Creating Routines

Home | Previous Page | Next Page Creating DataBlade Objects Using BladeSmith > Creating DataBlade Module Objects >

Creating Routines

You can define public or private user-defined routines that support your DataBlade module. You can specify if the routine is called by SQL or is an internal routine.

Routines can be functions, which return values, or procedures, which do not return values. Routines can be written in the C or Java programming languages or the Informix Stored Procedure Language (SPL).
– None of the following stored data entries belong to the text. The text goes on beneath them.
-- ==== Sys2Proof/Laws/State.lean ====
section
/-! SUPPORT. What each update of the state does to each of its main fields, and the reads of a register and of a counter after a
write. -/
namespace Sys2Proof.Laws
open Sys2Proof Sys2Proof.Machine

/-! begin. -/

@[simp] theorem begin_pending (s : State) : s.begin.pending = s.pending := rfl
@[simp] theorem begin_now (s : State) : s.begin.now = s.now := rfl
@[simp] theorem begin_free (s : State) : s.begin.free = s.free := rfl
@[simp] theorem begin_build (s : State) : s.begin.build = s.build := rfl
@[simp] theorem begin_fuses (s : State) : s.begin.fuses = s.fuses := rfl
@[simp] theorem begin_powered (s : State) : s.begin.powered = s.powered := rfl
@[simp] theorem begin_rstN (s : State) : s.begin.rstN = s.rstN := rfl
@[simp] theorem begin_warmN (s : State) : s.begin.warmN = s.warmN := rfl
@[simp] theorem begin_wrapper (s : State) : s.begin.wrapper = s.wrapper := rfl
@[simp] theorem begin_regs (s : State) : s.begin.regs = s.regs := rfl
@[simp] theorem begin_keys (s : State) : s.begin.keys = s.keys := rfl
@[simp] theorem begin_negot (s : State) : s.begin.negot = s.negot := rfl
@[simp] theorem begin_fw (s : State) : s.begin.fw = s.fw := rfl
@[simp] theorem begin_engine (s : State) : s.begin.engine = s.engine := rfl
@[simp] theorem begin_trains (s : State) : s.begin.trains = s.trains := rfl
@[simp] theorem begin_rings (s : State) : s.begin.rings = s.rings := rfl
@[simp] theorem begin_taken (s : State) : s.begin.taken = s.taken := rfl
@[simp] theorem begin_writes (s : State) : s.begin.writes = s.writes := rfl
@[simp] theorem begin_reads (s : State) : s.begin.reads = s.reads := rfl
@[simp] theorem begin_links (s : State) : s.begin.links = s.links := rfl
@[simp] theorem begin_xch (s : State) : s.begin.xch = s.xch := rfl
@[simp] theorem begin_tick (s : State) : s.begin.tick = s.tick := rfl
@[simp] theorem begin_lines (s : State) : s.begin.lines = s.lines := rfl
@[simp] theorem begin_inputs (s : State) : s.begin.inputs = s.inputs := rfl
@[simp] theorem begin_frames (s : State) : s.begin.frames = s.frames := rfl
@[simp] theorem begin_digest (s : State) : s.begin.digest = s.digest := rfl
@[simp] theorem begin_reqs (s : State) : s.begin.reqs = s.reqs := rfl
@[simp] theorem begin_dirs (s : State) : s.begin.dirs = s.dirs := rfl
@[simp] theorem begin_charges (s : State) : s.begin.charges = s.charges := rfl
@[simp] theorem begin_tmap (s : State) : s.begin.tmap = s.tmap := rfl
@[simp] theorem begin_stale (s : State) : s.begin.stale = s.stale := rfl
@[simp] theorem begin_tierOld (s : State) : s.begin.tierOld = s.tierOld := rfl
@[simp] theorem begin_tenants (s : State) : s.begin.tenants = s.tenants := rfl
@[simp] theorem begin_snaps (s : State) : s.begin.snaps = s.snaps := rfl
@[simp] theorem begin_rb (s : State) : s.begin.rb = s.rb := rfl
@[simp] theorem begin_power (s : State) : s.begin.power = s.power := rfl
@[simp] theorem begin_log (s : State) : s.begin.log = s.log := rfl
@[simp] theorem begin_adMem (s : State) : s.begin.adMem = s.adMem := rfl
@[simp] theorem begin_errs (s : State) : s.begin.errs = s.errs := rfl
@[simp] theorem begin_irqPend (s : State) : s.begin.irqPend = s.irqPend := rfl

/-! advance. -/

@[simp] theorem advance_pending (s : State) (t : Nat) : (s.advance t).pending = s.pending := rfl
@[simp] theorem advance_now (s : State) (t : Nat) : (s.advance t).now = max s.now t := rfl
@[simp] theorem advance_free (s : State) (t : Nat) : (s.advance t).free = s.free := rfl
@[simp] theorem advance_build (s : State) (t : Nat) : (s.advance t).build = s.build := rfl
@[simp] theorem advance_fuses (s : State) (t : Nat) : (s.advance t).fuses = s.fuses := rfl
@[simp] theorem advance_powered (s : State) (t : Nat) : (s.advance t).powered = s.powered := rfl
@[simp] theorem advance_rstN (s : State) (t : Nat) : (s.advance t).rstN = s.rstN := rfl
@[simp] theorem advance_warmN (s : State) (t : Nat) : (s.advance t).warmN = s.warmN := rfl
@[simp] theorem advance_wrapper (s : State) (t : Nat) : (s.advance t).wrapper = s.wrapper := rfl
@[simp] theorem advance_regs (s : State) (t : Nat) : (s.advance t).regs = s.regs := rfl
@[simp] theorem advance_keys (s : State) (t : Nat) : (s.advance t).keys = s.keys := rfl
@[simp] theorem advance_negot (s : State) (t : Nat) : (s.advance t).negot = s.negot := rfl
@[simp] theorem advance_fw (s : State) (t : Nat) : (s.advance t).fw = s.fw := rfl
@[simp] theorem advance_engine (s : State) (t : Nat) : (s.advance t).engine = s.engine := rfl
@[simp] theorem advance_trains (s : State) (t : Nat) : (s.advance t).trains = s.trains := rfl
@[simp] theorem advance_rings (s : State) (t : Nat) : (s.advance t).rings = s.rings := rfl
@[simp] theorem advance_taken (s : State) (t : Nat) : (s.advance t).taken = s.taken := rfl
@[simp] theorem advance_writes (s : State) (t : Nat) : (s.advance t).writes = s.writes := rfl
@[simp] theorem advance_reads (s : State) (t : Nat) : (s.advance t).reads = s.reads := rfl
@[simp] theorem advance_links (s : State) (t : Nat) : (s.advance t).links = s.links := rfl
@[simp] theorem advance_xch (s : State) (t : Nat) : (s.advance t).xch = s.xch := rfl
@[simp] theorem advance_tick (s : State) (t : Nat) : (s.advance t).tick = s.tick := rfl
@[simp] theorem advance_lines (s : State) (t : Nat) : (s.advance t).lines = s.lines := rfl
@[simp] theorem advance_inputs (s : State) (t : Nat) : (s.advance t).inputs = s.inputs := rfl
@[simp] theorem advance_frames (s : State) (t : Nat) : (s.advance t).frames = s.frames := rfl
@[simp] theorem advance_digest (s : State) (t : Nat) : (s.advance t).digest = s.digest := rfl
@[simp] theorem advance_reqs (s : State) (t : Nat) : (s.advance t).reqs = s.reqs := rfl
@[simp] theorem advance_dirs (s : State) (t : Nat) : (s.advance t).dirs = s.dirs := rfl
@[simp] theorem advance_charges (s : State) (t : Nat) : (s.advance t).charges = s.charges := rfl
@[simp] theorem advance_tmap (s : State) (t : Nat) : (s.advance t).tmap = s.tmap := rfl
@[simp] theorem advance_stale (s : State) (t : Nat) : (s.advance t).stale = s.stale := rfl
@[simp] theorem advance_tierOld (s : State) (t : Nat) : (s.advance t).tierOld = s.tierOld := rfl
@[simp] theorem advance_tenants (s : State) (t : Nat) : (s.advance t).tenants = s.tenants := rfl
@[simp] theorem advance_snaps (s : State) (t : Nat) : (s.advance t).snaps = s.snaps := rfl
@[simp] theorem advance_rb (s : State) (t : Nat) : (s.advance t).rb = s.rb := rfl
@[simp] theorem advance_power (s : State) (t : Nat) : (s.advance t).power = s.power := rfl
@[simp] theorem advance_log (s : State) (t : Nat) : (s.advance t).log = s.log := rfl
@[simp] theorem advance_adMem (s : State) (t : Nat) : (s.advance t).adMem = s.adMem := rfl
@[simp] theorem advance_errs (s : State) (t : Nat) : (s.advance t).errs = s.errs := rfl
@[simp] theorem advance_irqPend (s : State) (t : Nat) : (s.advance t).irqPend = s.irqPend := rfl

/-! useFree. -/

@[simp] theorem useFree_pending (s : State) : s.useFree.pending = s.pending := rfl
@[simp] theorem useFree_now (s : State) : s.useFree.now = s.now := rfl
@[simp] theorem useFree_free (s : State) : s.useFree.free = s.free + 1 := rfl
@[simp] theorem useFree_build (s : State) : s.useFree.build = s.build := rfl
@[simp] theorem useFree_fuses (s : State) : s.useFree.fuses = s.fuses := rfl
@[simp] theorem useFree_powered (s : State) : s.useFree.powered = s.powered := rfl
@[simp] theorem useFree_rstN (s : State) : s.useFree.rstN = s.rstN := rfl
@[simp] theorem useFree_warmN (s : State) : s.useFree.warmN = s.warmN := rfl
@[simp] theorem useFree_wrapper (s : State) : s.useFree.wrapper = s.wrapper := rfl
@[simp] theorem useFree_regs (s : State) : s.useFree.regs = s.regs := rfl
@[simp] theorem useFree_keys (s : State) : s.useFree.keys = s.keys := rfl
@[simp] theorem useFree_negot (s : State) : s.useFree.negot = s.negot := rfl
@[simp] theorem useFree_fw (s : State) : s.useFree.fw = s.fw := rfl
@[simp] theorem useFree_engine (s : State) : s.useFree.engine = s.engine := rfl
@[simp] theorem useFree_trains (s : State) : s.useFree.trains = s.trains := rfl
@[simp] theorem useFree_rings (s : State) : s.useFree.rings = s.rings := rfl
@[simp] theorem useFree_taken (s : State) : s.useFree.taken = s.taken := rfl
@[simp] theorem useFree_writes (s : State) : s.useFree.writes = s.writes := rfl
@[simp] theorem useFree_reads (s : State) : s.useFree.reads = s.reads := rfl
@[simp] theorem useFree_links (s : State) : s.useFree.links = s.links := rfl
@[simp] theorem useFree_xch (s : State) : s.useFree.xch = s.xch := rfl
@[simp] theorem useFree_tick (s : State) : s.useFree.tick = s.tick := rfl
@[simp] theorem useFree_lines (s : State) : s.useFree.lines = s.lines := rfl
@[simp] theorem useFree_inputs (s : State) : s.useFree.inputs = s.inputs := rfl
@[simp] theorem useFree_frames (s : State) : s.useFree.frames = s.frames := rfl
@[simp] theorem useFree_digest (s : State) : s.useFree.digest = s.digest := rfl
@[simp] theorem useFree_reqs (s : State) : s.useFree.reqs = s.reqs := rfl
@[simp] theorem useFree_dirs (s : State) : s.useFree.dirs = s.dirs := rfl
@[simp] theorem useFree_charges (s : State) : s.useFree.charges = s.charges := rfl
@[simp] theorem useFree_tmap (s : State) : s.useFree.tmap = s.tmap := rfl
@[simp] theorem useFree_stale (s : State) : s.useFree.stale = s.stale := rfl
@[simp] theorem useFree_tierOld (s : State) : s.useFree.tierOld = s.tierOld := rfl
@[simp] theorem useFree_tenants (s : State) : s.useFree.tenants = s.tenants := rfl
@[simp] theorem useFree_snaps (s : State) : s.useFree.snaps = s.snaps := rfl
@[simp] theorem useFree_rb (s : State) : s.useFree.rb = s.rb := rfl
@[simp] theorem useFree_power (s : State) : s.useFree.power = s.power := rfl
@[simp] theorem useFree_log (s : State) : s.useFree.log = s.log := rfl
@[simp] theorem useFree_adMem (s : State) : s.useFree.adMem = s.adMem := rfl
@[simp] theorem useFree_errs (s : State) : s.useFree.errs = s.errs := rfl
@[simp] theorem useFree_irqPend (s : State) : s.useFree.irqPend = s.irqPend := rfl

/-! count. -/

@[simp] theorem count_pending (s : State) (c : Cnt) (n : Nat) : (s.count c n).pending = s.pending := rfl
@[simp] theorem count_now (s : State) (c : Cnt) (n : Nat) : (s.count c n).now = s.now := rfl
@[simp] theorem count_free (s : State) (c : Cnt) (n : Nat) : (s.count c n).free = s.free := rfl
@[simp] theorem count_build (s : State) (c : Cnt) (n : Nat) : (s.count c n).build = s.build := rfl
@[simp] theorem count_fuses (s : State) (c : Cnt) (n : Nat) : (s.count c n).fuses = s.fuses := rfl
@[simp] theorem count_powered (s : State) (c : Cnt) (n : Nat) : (s.count c n).powered = s.powered := rfl
@[simp] theorem count_rstN (s : State) (c : Cnt) (n : Nat) : (s.count c n).rstN = s.rstN := rfl
@[simp] theorem count_warmN (s : State) (c : Cnt) (n : Nat) : (s.count c n).warmN = s.warmN := rfl
@[simp] theorem count_wrapper (s : State) (c : Cnt) (n : Nat) : (s.count c n).wrapper = s.wrapper := rfl
@[simp] theorem count_regs (s : State) (c : Cnt) (n : Nat) : (s.count c n).regs = s.regs := rfl
@[simp] theorem count_keys (s : State) (c : Cnt) (n : Nat) : (s.count c n).keys = s.keys := rfl
@[simp] theorem count_negot (s : State) (c : Cnt) (n : Nat) : (s.count c n).negot = s.negot := rfl
@[simp] theorem count_fw (s : State) (c : Cnt) (n : Nat) : (s.count c n).fw = s.fw := rfl
@[simp] theorem count_engine (s : State) (c : Cnt) (n : Nat) : (s.count c n).engine = s.engine := rfl
@[simp] theorem count_trains (s : State) (c : Cnt) (n : Nat) : (s.count c n).trains = s.trains := rfl
@[simp] theorem count_rings (s : State) (c : Cnt) (n : Nat) : (s.count c n).rings = s.rings := rfl
@[simp] theorem count_taken (s : State) (c : Cnt) (n : Nat) : (s.count c n).taken = s.taken := rfl
@[simp] theorem count_writes (s : State) (c : Cnt) (n : Nat) : (s.count c n).writes = s.writes := rfl
@[simp] theorem count_reads (s : State) (c : Cnt) (n : Nat) : (s.count c n).reads = s.reads := rfl
@[simp] theorem count_links (s : State) (c : Cnt) (n : Nat) : (s.count c n).links = s.links := rfl
@[simp] theorem count_xch (s : State) (c : Cnt) (n : Nat) : (s.count c n).xch = s.xch := rfl
@[simp] theorem count_tick (s : State) (c : Cnt) (n : Nat) : (s.count c n).tick = s.tick := rfl
@[simp] theorem count_lines (s : State) (c : Cnt) (n : Nat) : (s.count c n).lines = s.lines := rfl
@[simp] theorem count_inputs (s : State) (c : Cnt) (n : Nat) : (s.count c n).inputs = s.inputs := rfl
@[simp] theorem count_frames (s : State) (c : Cnt) (n : Nat) : (s.count c n).frames = s.frames := rfl
@[simp] theorem count_digest (s : State) (c : Cnt) (n : Nat) : (s.count c n).digest = s.digest := rfl
@[simp] theorem count_reqs (s : State) (c : Cnt) (n : Nat) : (s.count c n).reqs = s.reqs := rfl
@[simp] theorem count_dirs (s : State) (c : Cnt) (n : Nat) : (s.count c n).dirs = s.dirs := rfl
@[simp] theorem count_charges (s : State) (c : Cnt) (n : Nat) : (s.count c n).charges = s.charges := rfl
@[simp] theorem count_tmap (s : State) (c : Cnt) (n : Nat) : (s.count c n).tmap = s.tmap := rfl
@[simp] theorem count_stale (s : State) (c : Cnt) (n : Nat) : (s.count c n).stale = s.stale := rfl
@[simp] theorem count_tierOld (s : State) (c : Cnt) (n : Nat) : (s.count c n).tierOld = s.tierOld := rfl
@[simp] theorem count_tenants (s : State) (c : Cnt) (n : Nat) : (s.count c n).tenants = s.tenants := rfl
@[simp] theorem count_snaps (s : State) (c : Cnt) (n : Nat) : (s.count c n).snaps = s.snaps := rfl
@[simp] theorem count_rb (s : State) (c : Cnt) (n : Nat) : (s.count c n).rb = s.rb := rfl
@[simp] theorem count_power (s : State) (c : Cnt) (n : Nat) : (s.count c n).power = s.power := rfl
@[simp] theorem count_adMem (s : State) (c : Cnt) (n : Nat) : (s.count c n).adMem = s.adMem := rfl
@[simp] theorem count_errs (s : State) (c : Cnt) (n : Nat) : (s.count c n).errs = s.errs := rfl
@[simp] theorem count_irqPend (s : State) (c : Cnt) (n : Nat) : (s.count c n).irqPend = s.irqPend := rfl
Use the New Routine wizard to:

Overload existing routines for extended data types.
Existing routines can be built-in or user-defined. Built-in routines include operator and other arithmetic functions, and support routines. For a list of built-in routines you can overload, see IBM Informix: User-Defined Routines and Data Types Developer's Guide.
Overload operators for built-in aggregates for extended data types.
Built-in aggregates include AVG, DISTINCT, MAX, MIN, RANGE, SUM, STDEV, and VARIANCE. For a list of the operators you must overload for each built-in aggregate, see IBM Informix: User-Defined Routines and Data Types Developer's Guide.
Create new user-defined routines for built-in or extended data types.

The following table lists the properties you specify when you create a routine.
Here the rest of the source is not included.